With new IPOs coming up for Musk’s SpaceX and for Sam Altman’s OpenAI, Wall Street, which is increasingly becoming less tech savvy and just investing in hype, is going to take the next step in bankrupting America.

Haven’t people learned from Elon Musk’s constant lies for the past two decades?

Where are his fully autonomous driverless taxis? Where are the $35K human robots that he promised would be in everyone’s homes by now?

It’s all BS! But people keep feeding it, too scared to be left behind.

Now the biggest IPO in the nation’s history is set to happen next week for SpaceX.

Is SpaceX rolling in the cash with record sales? Nope.
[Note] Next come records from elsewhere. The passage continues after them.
/-- Sum a measure over the saves of warps and team cores made on a core. -/
def State.savedOn (s : State) (core : Nat) (f : Team → Save → Nat) : Nat :=
  ((s.allSaves.filter fun p => p.2.at_ == core && decide (p.2.unit < p.1.clusterNo)).map fun p => f p.1 p.2).sum

/-- Sum a measure over the saves of cluster-level state made in a cluster. -/
def State.savedIn (s : State) (cl : Nat) (f : Save → Nat) : Nat :=
  ((s.allSaves.filter fun p => p.2.at_ == cl && p.2.unit == p.1.clusterNo).map fun p => f p.2).sum

/-- Bytes of saves in the snowpack of a core, of its own warps and team cores; and of the cluster-level state of a cluster. -/
def State.snowOn (s : State) (core : Nat) : Nat := s.savedOn core fun _ v => v.snow
def State.snowOf (s : State) (cl : Nat) : Nat := s.savedIn cl (·.snow)

/-- A core's snowpack: 8 ways of 128 KiB (15_traps_preemption R357). -/
def snowCap : Nat := 1048576

/-- Bytes left in the snowpacks of a cluster. -/
def State.snowLeft (s : State) (cl : Nat) : Nat := 4 * snowCap - ((coresOf cl).map s.snowOn).sum - s.snowOf cl

/-- Ways of a core's L1 that are lent now: for its own saves, then the cluster-level saves in the cores' order. -/
def State.lentWays (s : State) (cl k : Nat) : Nat :=
  let own (i : Nat) : Nat := s.snowOn (4 * cl + i)
  let before := ((List.range k).map fun i => snowCap - own i).sum
  cdiv (min snowCap (own k + (s.snowOf cl - before))) 131072

/-- Lend and return ways; an L1 whose ways are lent or returned is invalidated (04_caches_scratchpad R86; 15_traps_preemption
R357). -/
def State.relend (s : State) (cl : Nat) : State :=
  (List.range 4).foldl (fun s k =>
    let n := s.lentWays cl k
    s.modCore (4 * cl + k) fun c => { c with lent := n, l1 := if n = c.lent then c.l1 else [] }) s

/-- The core on which a unit of a team stands. -/
def Team.coreAt (x : Team) (n : Nat) : Nat :=
  if n < x.warps.length then ((x.warps[n]?).map (·.core)).getD 0 else x.cores.getD (n - x.warps.length) 0

/-- The save that a unit would make now: in the snowpacks first, the rest in the save region (15_traps_preemption R357, R360). -/
def State.saveOf (s : State) (t : Nat) (x : Team) (n : Nat) : Save :=
  let size := s.saveBytes t x n
  if n < x.clusterNo then
    let snow := min size (min (snowCap - s.snowOn (x.coreAt n)) (s.snowLeft x.cluster))
    ⟨n, x.coreAt n, ((x.warps[n]?).map (·.wslot)).getD 0, snow, size - snow⟩
  else
    let snow := min size (s.snowLeft x.cluster)
    ⟨n, x.cluster, 0, snow, size - snow⟩

/-- A save finds room: in the snowpacks, or, where the packet allows it, in its part of the save region: a warp save area holds one
save in 96 KiB, a core save area 512 KiB of team cores' saves, a cluster save area 4 MiB (15_traps_preemption R358, R360). -/
def State.saveFits (s : State) (x : Team) (v : Save) : Bool :=
  v.spilt == 0 || (pktBits x.pkt 0x00 10 10 == 1 &&
    if v.unit < x.warps.length then
      decide (v.spilt ≤ 0x18000) && !s.allSaves.any fun p =>
        decide (p.2.unit < p.1.warps.length) && p.2.at_ == v.at_ && p.2.wslot == v.wslot && p.2.spilt != 0
    else if v.unit < x.clusterNo then
      decide (s.savedOn v.at_ (fun y z => if y.warps.length ≤ z.unit then z.spilt else 0) + v.spilt ≤ 0x80000)
    else decide (s.savedIn v.at_ (·.spilt) + v.spilt ≤ 0x400000))

/-- A unit is saved as `v`. -/
def State.saveAs (s : State) (t : Nat) (v : Save) : State :=
  s.modTeam t fun x => { x.mark v.unit .saved with saves := x.saves ++ [v] }

/-- Units saved one after another, to see what their eviction would free; none where a save finds no room. -/
def State.evictUnits (s : State) (l : List UnitNo) : Option State :=
  l.foldl (fun r u => r.bind fun s => match s.team? u.1 with
    | none => some s
    | some x => if s.saveFits x (s.saveOf u.1 x u.2) then some (s.saveAs u.1 (s.saveOf u.1 x u.2)) else none) (some s)

/-- The teams of a cluster that may be victims of a class, with their numbers: a lower current class, not frozen; in the order of
choice: the lowest class, the most recently admitted (15_traps_preemption R354; 17_power R389). -/
def State.lowTeams (s : State) (cl cls : Nat) : List (Nat × Team) :=
  let order (p : Nat × Team) : Nat := ((s.set? p.2.set).map (·.order)).getD 0
  (s.teams.filter fun p => p.2.cluster == cl && decide (p.2.cur < cls) && (s.set? p.2.set).any fun z => !z.frozen && z.phase == .admitted cl).foldr
    (insertBy fun a b => decide (a.2.cur < b.2.cur ∨ (a.2.cur = b.2.cur ∧ order b < order a))) []

/-- The units of a team core that hold something: its warps, highest %wix first, and its tiles and tags. -/
def Team.coreUnits (y : Team) (t ci : Nat) : List UnitNo :=
  (((y.warpsAt ci).reverse ++ [y.coreNo ci]).filter y.here).map fun n => (t, n)

/-- The sets that may be victims whole, each as a choice: every team of theirs may be (15_traps_preemption R355; log entry 82). -/
def State.setUnits (s : State) (cl cls : Nat) : List (List UnitNo) :=
  let low := s.lowTeams cl cls
  let ids := ((low.reverse.map fun p => p.2.set).eraseDups.reverse).filter fun id => (s.set? id).any fun z => z.teams.all fun t => low.any (·.1 == t)
  ids.map fun id => (low.filter fun p => p.2.set == id).flatMap fun p =>
    (p.2.cis.flatMap (p.2.coreUnits p.1)) ++ (if p.2.here p.2.clusterNo then [(p.1, p.2.clusterNo)] else [])

/-- The choices on the cores of a cluster: on a core of level 1 whole warps, on one of level 2 team cores with their warps
(15_traps_preemption R355). `lv`: the levels by the core's place in the cluster. -/
def State.coreChoices (s : State) (cl cls : Nat) (lv : List Nat) : List (List UnitNo) :=
  let level (c : Nat) : Nat := lv.getD (c % 4) 0
  (s.lowTeams cl cls).flatMap fun p =>
    let y := p.2
    (((List.range y.warps.length).reverse.filter fun n => y.here n && level (y.coreAt n) == 1).map fun n => [(p.1, n)]) ++
      ((y.cis.reverse.filter fun ci => y.here (y.coreNo ci) && level (y.coreAt (y.coreNo ci)) == 2).map (y.coreUnits p.1))

/-- What is evicted on each core of a cluster, least first: team cores only where warps do not suffice. -/
def coreLevels : List (List Nat) :=
  let cost (l : List Nat) : Nat := 5 * (l.filter (· == 2)).length + (l.filter (· == 1)).length
  ((List.range 81).map fun k => [k / 27, k / 9 % 3, k / 3 % 3, k % 3]).foldr (insertBy fun a b => decide (cost a < cost b)) []

/-- Take choices in order until the set fits; a choice whose save finds no room is passed over. -/
def State.pick (fits : State → Bool) : State → List (List UnitNo) → List (List UnitNo) → Option (List (List UnitNo))
  | s, got, [] => if fits s then some got else none
  | s, got, g :: r =>
    if fits s then some got
    else match s.evictUnits g with
      | some s1 => State.pick fits s1 (got ++ [g]) r
      | none => State.pick fits s got r

/-- Drop the choices, from the last on, without which the set still fits. -/
def State.prune (fits : State → Bool) (s : State) (l : List (List UnitNo)) : List (List UnitNo) :=
  (List.range l.length).reverse.foldl (fun l i => if (s.evictUnits (l.eraseIdx i).flatten).any fits then l.eraseIdx i else l) l

/-- The victims that choices come to: no more than the set needs (15_traps_preemption R354). -/
def State.victimsOf (fits : State → Bool) (s : State) (l : List (List UnitNo)) : Option (List UnitNo) :=
  (State.pick fits s [] l).map fun l => (s.prune fits l).flatten

/-- The victims of a pre-emption: whole sets for cluster-level state, then what each core needs (15_traps_preemption R354, R355). -/
def State.choose (s : State) (cl cls : Nat) (p : List DWord) : Option (List UnitNo) :=
  (State.victimsOf (·.clusterFit cl p) s (s.setUnits cl cls)).bind fun a =>
  (s.evictUnits a).bind fun s1 =>
    (coreLevels.findSome? fun lv => State.victimsOf (·.coresFit false cl p) s1 (s1.coreChoices cl cls lv)).map (a ++ ·)

/-- A pre-emption of the cluster is in progress: its set is still queued (15_traps_preemption R354). -/
def State.preempting (s : State) (cl : Nat) : Option Preempt :=
  (s.cluster cl).preempt.filter fun p => (s.set? p.set).any fun x => match x.phase with
    | .queued _ => true
    | .admitted _ => false

/-- Admission requests pre-emption for a set that no cluster of the die has room for, on the first cluster in the order of R317
where evicting what teams of a lower class hold makes room (14_execution_model R318; 15_traps_preemption R354). -/
def State.requestPreempt (s : State) (id cl : Nat) : State :=
  match s.set? id with
  | none => s
  | some x =>
    match tget s.grids x.grid, x.phase with
    | some g, .queued d =>
      let busy := (s.preempting cl).any fun p => p.set != id || !p.saves.isEmpty
      let chosen (q : Nat) : Option (List UnitNo) := s.choose (24 * d + q) x.cls g.pkt
      if dieOfCluster cl ≠ d ∨ 192 ≤ cl ∨ busy = true ∨ s.admitNext id x d = false ∨
          ((List.range 24).any fun q => s.setFits (24 * d + q) g.pkt || (s.offeredFirst d x q (cl % 24) && (chosen q).isSome)) = true then s
      else match chosen (cl % 24) with
        | none => s
        | some l => s.modCluster cl fun c => { c with preempt := some ⟨id, l, l⟩ }
    | _, _ => s

def execPreemptionRequest (set cluster : Nat) (s : State) : Host.Outcome State Fault Refusal := .next (s.requestPreempt set cluster)

/-- A warp stops at its boundary: its counted operations are settled, its waiting requests withdrawn (15_traps_preemption
R356). None while an operation that must complete cannot. -/
def State.stopWarp (s : State) (t w : Nat) : Option State :=
  (s.settle t w (((s.warp? t w).map (·.entryRoom)).getD 0)).map fun r =>
    let u : UnitId := .warp t w
    let s := (s.fragsOf u).foldl (fun s f => s.dequeue u f.fid) r.1
    let s := (((s.warp? t w).map (·.walks)).getD []).foldl (fun s k => s.curEnd (s.clusterOf u) .tre k.id) s
    s.modWarp t w fun x => { x.unfence with queue := x.queue ++ r.2, place := .stopped }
It is actually losing money.

So why will Wall Street groupies invest?

Because Musk promised them there would be floating data centers in space to fuel the expansion of AI, in the future.

Everyone and anyone who is investing in Musk is continuing to invest in the future, for a version of science fiction which will never happen.

And because Musk is also behind removing regulations to protect American’s retirement accounts from such risky investments, within the next few weeks a majority of Americans’ retirement accounts may be left holding the bill for these mammoth Big Tech IPOs, whether they want to or not.

They say Rome did not fall in one day, but America just might.

Full article. [7]

Elon Musk briefly became the world’s fist trillionaire just after SpaceX joined the NASDAQ, but $billions have now been wiped out of SpaceX stocks, and it has now been announced that SpaceX will also take on debt of around $20 billion.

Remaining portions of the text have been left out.